## Records for this task
/-- The phase invariant in the middle of an ST, with ADDRJ and ADDRB set. -/
theorem witness_TicksKeepThePhaseInvariant :
    let s := tickN 4 (sample [0x6210, 0x0020])
    PhaseInv s ∧ s.phases.addrB = true := ⟨⟨by decide, by decide, by decide, by decide, by decide, by decide, by decide, by decide⟩, by decide⟩

theorem witness_TicksKeepThePhaseInvariant_halted :
    PhaseInv (start [0xE000]) ∧ halted (start [0xE000]) = true :=
  ⟨⟨by decide, by decide, by decide, by decide, by decide, by decide, by decide, by decide⟩, by decide⟩

theorem witness_TicksRefineTheStep : quiescent (sample [0x6210, 0x0020]) = true := by decide

theorem witness_TickEventsAreTheSteps :
    let s := sample [0xE810]
    quiescent s = true ∧ s.ir0 = s.memRead s.pc ∧ step s = .next (after s) := ⟨by decide, by decide, rfl⟩

theorem witness_InstructionLengths :
    (let s := sample [0x6210, 0x0020]
     quiescent s = true ∧ halted s = false ∧ instrTicks s.ir0 = 6) ∧
    (let s := sample [0xE000]
     quiescent s = true ∧ halted s = true ∧ s.ir0 = s.memRead s.pc) := by decide

theorem witness_StepInMidInstructionFinishesIt :
    let s := sample [0x6210, 0x0020]
    quiescent s = true ∧ halted s = false ∧ 0 < 5 ∧ 5 < instrTicks s.ir0 := by decide

theorem witness_HaltedTicksOnlyToggleTheClock : Inv (start [0xE000]) ∧ halted (start [0xE000]) = true :=
  ⟨⟨by decide, by decide, ⟨by decide, by decide, by decide⟩⟩, by decide⟩

theorem witness_LoadImmediateWritesOnTheSecondTick :
    quiescent (start [0x4000, 0x0005]) = true ∧ classField (start [0x4000, 0x0005]).ir0 = 2 := by decide

/-- One state for each clause: ST, STR, PUSH and JSR. -/
theorem witness_WhenStoresCommit :
    (let s := sample [0x6210, 0x0020]
     quiescent s = true ∧ classField s.ir0 = 3 ∧ subField s.ir0 = 1) ∧
    (let s := sample [0x6413]
     quiescent s = true ∧ classField s.ir0 = 3 ∧ subField s.ir0 = 2) ∧
    (let s := sample [0xA010]
     quiescent s = true ∧ classField s.ir0 = 5 ∧ subField s.ir0 ≠ 1) ∧
    (let s := sample [0x9600, 0x0010]
     quiescent s = true ∧ classField s.ir0 = 4 ∧ subField s.ir0 = 11) := by decide

theorem witness_StoreThenLoadReturnsTheWord :
    let s := sample [0x6210, 0x0020, 0x6040, 0x0020]
    s.mem.wf = true ∧ exec (.st 2 0x20) s = .next (after s) ∧
      exec (.ld 1 0x20) (after s) = .next (after (after s)) := ⟨by decide, rfl, rfl⟩

theorem witness_PopUndoesPush :
    let s := sample [0xA010, 0xA240]
    s.mem.wf = true ∧ exec (.push 2) s = .next (after s) ∧ exec (.pop 1) (after s) = .next (after (after s)) :=
  ⟨by decide, rfl, rfl⟩

theorem witness_ReturnUndoesCall :
    let s := sample [0x9600, 0x0002, 0x9800]
    s.mem.wf = true ∧ exec (.jsr 2) s = .next (after s) ∧ exec .rts (after s) = .next (after (after s)) :=
  ⟨by decide, rfl, rfl⟩

/-- One state for each clause: the store goes to the word that is fetched next. -/
theorem witness_NextFetchSeesTheStore :
    (let s := sample [0x6210, 0x0002]
     s.mem.wf = true ∧ exec (.st 2 (s.pc + 2)) s = .next (after s)) ∧
    (let s := (sample [0x6413]).setReg 3 1
     s.mem.wf = true ∧ s.getReg 3 = s.pc + 1 ∧ exec (.str 2 3) s = .next (after s)) ∧
    (let s := (sample [0xA010]).setSp 1
     s.mem.wf = true ∧ s.sp = s.pc + 1 ∧ exec (.push 2) s = .next (after s)) ∧
    (let s := (sample [0x9600, 0x0100])
     s.mem.wf = true ∧ s.sp = 0x0100 ∧ exec (.jsr 0x0100) s = .next (after s)) :=
  ⟨⟨by decide, rfl⟩, ⟨by decide, by decide, rfl⟩, ⟨by decide, by decide, rfl⟩, ⟨by decide, by decide, rfl⟩⟩

/-- The framebuffer's first and last word, the words just outside, and the pixel (0, 0) of any width. -/
theorem witness_FramebufferWritesEmitOnePixel :
    (0x8000 ≤ (0x8000 : Word).toNat ∧ (0x8000 : Word).toNat ≤ 0xBFFF) ∧
    (0x8000 ≤ (0xBFFF : Word).toNat ∧ (0xBFFF : Word).toNat ≤ 0xBFFF) ∧
    (0x7FFF : Word).toNat < 0x8000 ∧ 0xBFFF < (0xC000 : Word).toNat ∧
    0 < Config.fbWidth ∧ 0x8000 + (0 * Config.fbWidth + 0) ≤ 0xBFFF := by
  refine ⟨by decide, by decide, by decide, by decide, Nat.succ_pos _, ?_⟩
  simp

/-- A list of `n` numeric tokens: its length, its tokens, and that all are numbers. -/
theorem replicate_image (n : Nat) (v : Word) :
    (List.replicate n (ImageToken.word v)).length = n ∧ imageNumericOk (List.replicate n (.word v)) = true
      ∧ ∀ a < n, (List.replicate n (ImageToken.word v))[a]? = some (.word v) := by
  refine ⟨List.length_replicate, ?_, fun a h => by simp [h]⟩
  simp [imageNumericOk, ImageToken.isNumeric]

/-- An image of 65536 words, and its first and last token. -/
theorem witness_ImageRoundTrip :
    let ts := List.replicate addressSpace (ImageToken.word 7)
    imageWellFormed ts = true ∧ ts[0]? = some (.word 7) ∧ ts[65535]? = some (.word 7) := by
  obtain ⟨hl, hn, ht⟩ := replicate_image addressSpace 7
  refine ⟨?_, ht 0 (by decide), ht 65535 (by decide)⟩
  rw [imageWellFormed, imageSizeOk, hl, hn]
  rfl

theorem witness_MalformedImageIsRejected :
    ([] : List ImageToken).length ≠ 65536 ∧ ImageToken.nonNumeric ∈ [ImageToken.nonNumeric] := by decide

/-- The last legal address and the first illegal one. -/
theorem witness_HostAccess :
    65536 ≤ 65536 ∧ 65535 < 65536 ∧ (sample [0xE000]).mem.wf = true ∧ (0 : Nat) ≠ 65535 := by decide

theorem witness_RunFrameTicks : 0 < 1 := by decide

end Sys2Proof.Tests
end

/-! SUPPORT and PROOFS. The family of spec/10_state.md: what an instruction can do to the state, said once for all
128 instructions; which of them writes FLAGS (R28) and SP (R26); that the latches stay out of what a program sees
(R34); and that no host action breaks the memory's canonical form (R42, R43). -/

/-! ## The effects of the 128 instructions

The meanings share seventeen bodies, one for each effect below. A proof about every instruction splits on the
effect instead of on the instruction. -/

namespace Sys2Proof.Machine

/-- What an instruction does, with its operands: one constructor for each body that the meanings share. -/
inductive Effect where
  | alu (op : BitVec 4) (dst srcA srcB : Reg)
  | zero (dst : Reg)
  | compare (srcA srcB : Reg)
  | immediate (dst : Reg) (ext : Word)
  | load (dst : Reg) (ext : Word)
  | store (srcA : Reg) (ext : Word)
  | storeIndirect (srcA srcB : Reg)
  | loadIndirect (dst srcB : Reg)
  | jump (sub : Nat) (ext : Word)
  | call (ext : Word)
  | ret
  | push (srcA : Reg)
  | pop (dst : Reg)
  | inert
  | halt
  | input (dst : Reg) (p : Port)
  | output (srcA : Reg) (p : Port)

/-- The state an effect leaves. -/
def Effect.run (f : Effect) (s : State) : State :=
  match f with
  | .alu op d a b => aluToReg op d a b s
  | .zero d => zeroToReg d s
  | .compare a b => (s.setFlags (compareFlags (s.getReg a) (s.getReg b))).endOneWord
  | .immediate d x => loadImmediate d x s
  | .load d x => (s.setReg d (s.memRead (effectiveAddress (.absolute x) s))).endTwoWords x
  | .store a x => (s.memWrite (effectiveAddress (.absolute x) s) (s.getReg a)).endTwoWords x
  | .storeIndirect a b => (s.memWrite (effectiveAddress (.indirect b) s) (s.getReg a)).endOneWord
  | .loadIndirect d b => (s.setReg d (s.memRead (effectiveAddress (.indirect b) s))).endOneWord
  | .jump sub x => jumpIf (condition sub s.flags) x s
  | .call x => (s.push (s.pc + 2)).endJump x x
  | .ret => s.drop.finishAt s.top
  | .push a => pushReg a s
  | .pop d => (s.drop.setReg d s.top).endOneWord
  | .inert => execInert s
  | .halt => s.fetchNext
  | .input d p => (s.input d p).endOneWord
  | .output a p => (s.output p (s.getReg a)).endOneWord

/-- The effect that the fields of an encoding select: the opcode table's rows by class and subopcode
(spec/30_encoding.md R95). -/
def effectOf (e : Encoding) : Effect :=
  match e.cls with
  | 0 => if e.sub ≤ 9 then .alu (BitVec.ofNat 4 e.sub) e.dst e.srcA e.srcB else .zero e.dst
  | 1 =>
    if e.sub = 10 then .compare e.srcA e.srcB
    else if e.sub = 11 then .alu 11 e.dst e.srcA e.srcA
    else .inert
  | 2 => .immediate e.dst (e.ext.getD 0)
  | 3 =>
    if e.sub = 0 then .load e.dst (e.ext.getD 0)
    else if e.sub = 1 then .store e.srcA (e.ext.getD 0)
    else if e.sub = 2 then .storeIndirect e.srcA e.srcB
    else if e.sub = 3 then .loadIndirect e.dst e.srcB
    else .inert
  | 4 =>
    if e.sub ≤ 10 then .jump e.sub (e.ext.getD 0)
    else if e.sub = 11 then .call (e.ext.getD 0)
    else if e.sub = 12 then .ret
    else .inert
  | 5 => if e.sub = 1 then .pop e.dst else .push e.srcA
  | 7 =>
    if e.sub = 0 then .halt
    else if e.sub ≤ 3 then .input e.dst (portOf (e.sub - 1))
    else if e.sub ≤ 6 then .output e.srcA (portOf (e.sub - 4))
    else .inert
  | _ => .inert

/-- Every instruction completes, with the effect its encoding selects. -/
theorem exec_eq_effect (i : Instr) (s : State) : exec i s = .next ((effectOf (encodingOf i)).run s) := by
  cases i <;> rfl

theorem eq_run_of_exec {i : Instr} {s t : State} (h : exec i s = .next t) : t = (effectOf (encodingOf i)).run s := by
  rw [exec_eq_effect] at h
  exact (Host.Outcome.next.inj h).symm

/-! ## What an effect does to FLAGS, to SP and to the events -/

/-- FLAGS after an effect. -/
def Effect.flagsAfter (f : Effect) (s : State) : BitVec 4 :=
  match f with
  | .compare a b => compareFlags (s.getReg a) (s.getReg b)
  | _ => s.flags

@[simp] theorem Effect.run_flags (f : Effect) (s : State) : (f.run s).flags = f.flagsAfter s := by
  cases f <;> simp [Effect.run, Effect.flagsAfter, aluToReg, zeroToReg, loadImmediate, jumpIf, pushReg, execInert]

/-- SP after an effect (spec/44_stack.md R213). -/
def Effect.spAfter (f : Effect) (sp : Word) : Word :=
  match f with
  | .call _ => sp - 1
  | .push _ => sp - 1
  | .ret => sp + 1
  | .pop _ => sp + 1
  | _ => sp

@[simp] theorem Effect.run_sp (f : Effect) (s : State) : (f.run s).sp = f.spAfter s.sp := by
  cases f <;> simp [Effect.run, Effect.spAfter, aluToReg, zeroToReg, loadImmediate, jumpIf, pushReg, execInert]

/-- The events an effect emits: a store's pixel (spec/20_memory.md R70) and an OUT's word (R46). -/
def Effect.emits (f : Effect) (s : State) : List Event :=
  match f with
  | .store a x => pixelEvents x (s.getReg a)
  | .storeIndirect a b => pixelEvents (s.getReg b) (s.getReg a)
  | .call _ => pixelEvents s.sp (s.pc + 2)
  | .push a => pixelEvents s.sp (s.getReg a)
  | .output a p => [.outPort p (s.getReg a)]
  | _ => []

@[simp] theorem Effect.run_events (f : Effect) (s : State) : (f.run s).events = s.events ++ f.emits s := by
  cases f <;> simp [Effect.run, Effect.emits, aluToReg, zeroToReg, loadImmediate, jumpIf, pushReg, execInert,
    effectiveAddress]

/-! ## Which encodings write FLAGS and SP -/

/-- Only class 1 subopcode 10 selects a compare. -/
theorem flagsAfter_effectOf (e : Encoding) (s : State) (h : ¬(e.cls = 1 ∧ e.sub = 10)) :
    (effectOf e).flagsAfter s = s.flags := by
  unfold effectOf
  split
  case h_2 hcls =>
    rw [if_neg fun hsub => h ⟨hcls, hsub⟩]
    split <;> rfl
  all_goals repeat' split
  all_goals rfl

/-- Class 1 subopcode 10 is CMP alone. -/
theorem eq_cmp_of_encodingOf {i : Instr} (h : (encodingOf i).cls = 1 ∧ (encodingOf i).sub = 10) :
    ∃ a b, i = .cmp a b := by
  cases i
  case cmp a b => exact ⟨a, b, rfl⟩
  all_goals simp [encodingOf] at h

/-- An encoding outside the classes of jumps and of the stack keeps SP. -/
theorem spAfter_effectOf_of_cls (e : Encoding) (sp : Word) (h4 : e.cls ≠ 4) (h5 : e.cls ≠ 5) :
    (effectOf e).spAfter sp = sp := by
  unfold effectOf
  split
  case h_5 hcls => exact absurd hcls h4
  case h_6 hcls => exact absurd hcls h5
  all_goals repeat' split
  all_goals rfl

/-- JSR and PUSH take SP one word down, RTS and POP one word up, and every other encoding keeps it. -/
theorem spAfter_effectOf (e : Encoding) (sp : Word) :
    (effectOf e).spAfter sp =
      if e.cls = 4 ∧ e.sub = 11 ∨ e.cls = 5 ∧ e.sub ≠ 1 then sp - 1
      else if e.cls = 4 ∧ e.sub = 12 ∨ e.cls = 5 ∧ e.sub = 1 then sp + 1
      else sp := by
  by_cases h4 : e.cls = 4
  · by_cases h11 : e.sub = 11
    · simp [effectOf, h4, h11, Effect.spAfter]
    by_cases h12 : e.sub = 12
    · simp [effectOf, h4, h12, Effect.spAfter]
    · by_cases h10 : e.sub ≤ 10 <;> simp [effectOf, h4, h10, h11, h12, Effect.spAfter]
  by_cases h5 : e.cls = 5
  · by_cases h1 : e.sub = 1 <;> simp [effectOf, h5, h1, Effect.spAfter]
  · simp [spAfter_effectOf_of_cls e sp h4 h5, h4, h5]

end Sys2Proof.Machine

/-! ## What a program sees (R34) -/

namespace Sys2Proof.Safety

open Sys2Proof.Machine

namespace SameArchitecture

## Try it
From the material above, retype precisely the lines between the line holding "quiescent s = true ∧ halted s = false ∧ 0" and the line holding "let s := sample [0x9600, 0x0002, 0x9800]", inclusive, and nothing beyond them.

## The answer
    quiescent s = true ∧ halted s = false ∧ 0 < 5 ∧ 5 < instrTicks s.ir0 := by decide

theorem witness_HaltedTicksOnlyToggleTheClock : Inv (start [0xE000]) ∧ halted (start [0xE000]) = true :=
  ⟨⟨by decide, by decide, ⟨by decide, by decide, by decide⟩⟩, by decide⟩

theorem witness_LoadImmediateWritesOnTheSecondTick :
    quiescent (start [0x4000, 0x0005]) = true ∧ classField (start [0x4000, 0x0005]).ir0 = 2 := by decide

/-- One state for each clause: ST, STR, PUSH and JSR. -/
theorem witness_WhenStoresCommit :
    (let s := sample [0x6210, 0x0020]
     quiescent s = true ∧ classField s.ir0 = 3 ∧ subField s.ir0 = 1) ∧
    (let s := sample [0x6413]
     quiescent s = true ∧ classField s.ir0 = 3 ∧ subField s.ir0 = 2) ∧
    (let s := sample [0xA010]
     quiescent s = true ∧ classField s.ir0 = 5 ∧ subField s.ir0 ≠ 1) ∧
    (let s := sample [0x9600, 0x0010]
     quiescent s = true ∧ classField s.ir0 = 4 ∧ subField s.ir0 = 11) := by decide

theorem witness_StoreThenLoadReturnsTheWord :
    let s := sample [0x6210, 0x0020, 0x6040, 0x0020]
    s.mem.wf = true ∧ exec (.st 2 0x20) s = .next (after s) ∧
      exec (.ld 1 0x20) (after s) = .next (after (after s)) := ⟨by decide, rfl, rfl⟩

theorem witness_PopUndoesPush :
    let s := sample [0xA010, 0xA240]
    s.mem.wf = true ∧ exec (.push 2) s = .next (after s) ∧ exec (.pop 1) (after s) = .next (after (after s)) :=
  ⟨by decide, rfl, rfl⟩

theorem witness_ReturnUndoesCall :
    let s := sample [0x9600, 0x0002, 0x9800]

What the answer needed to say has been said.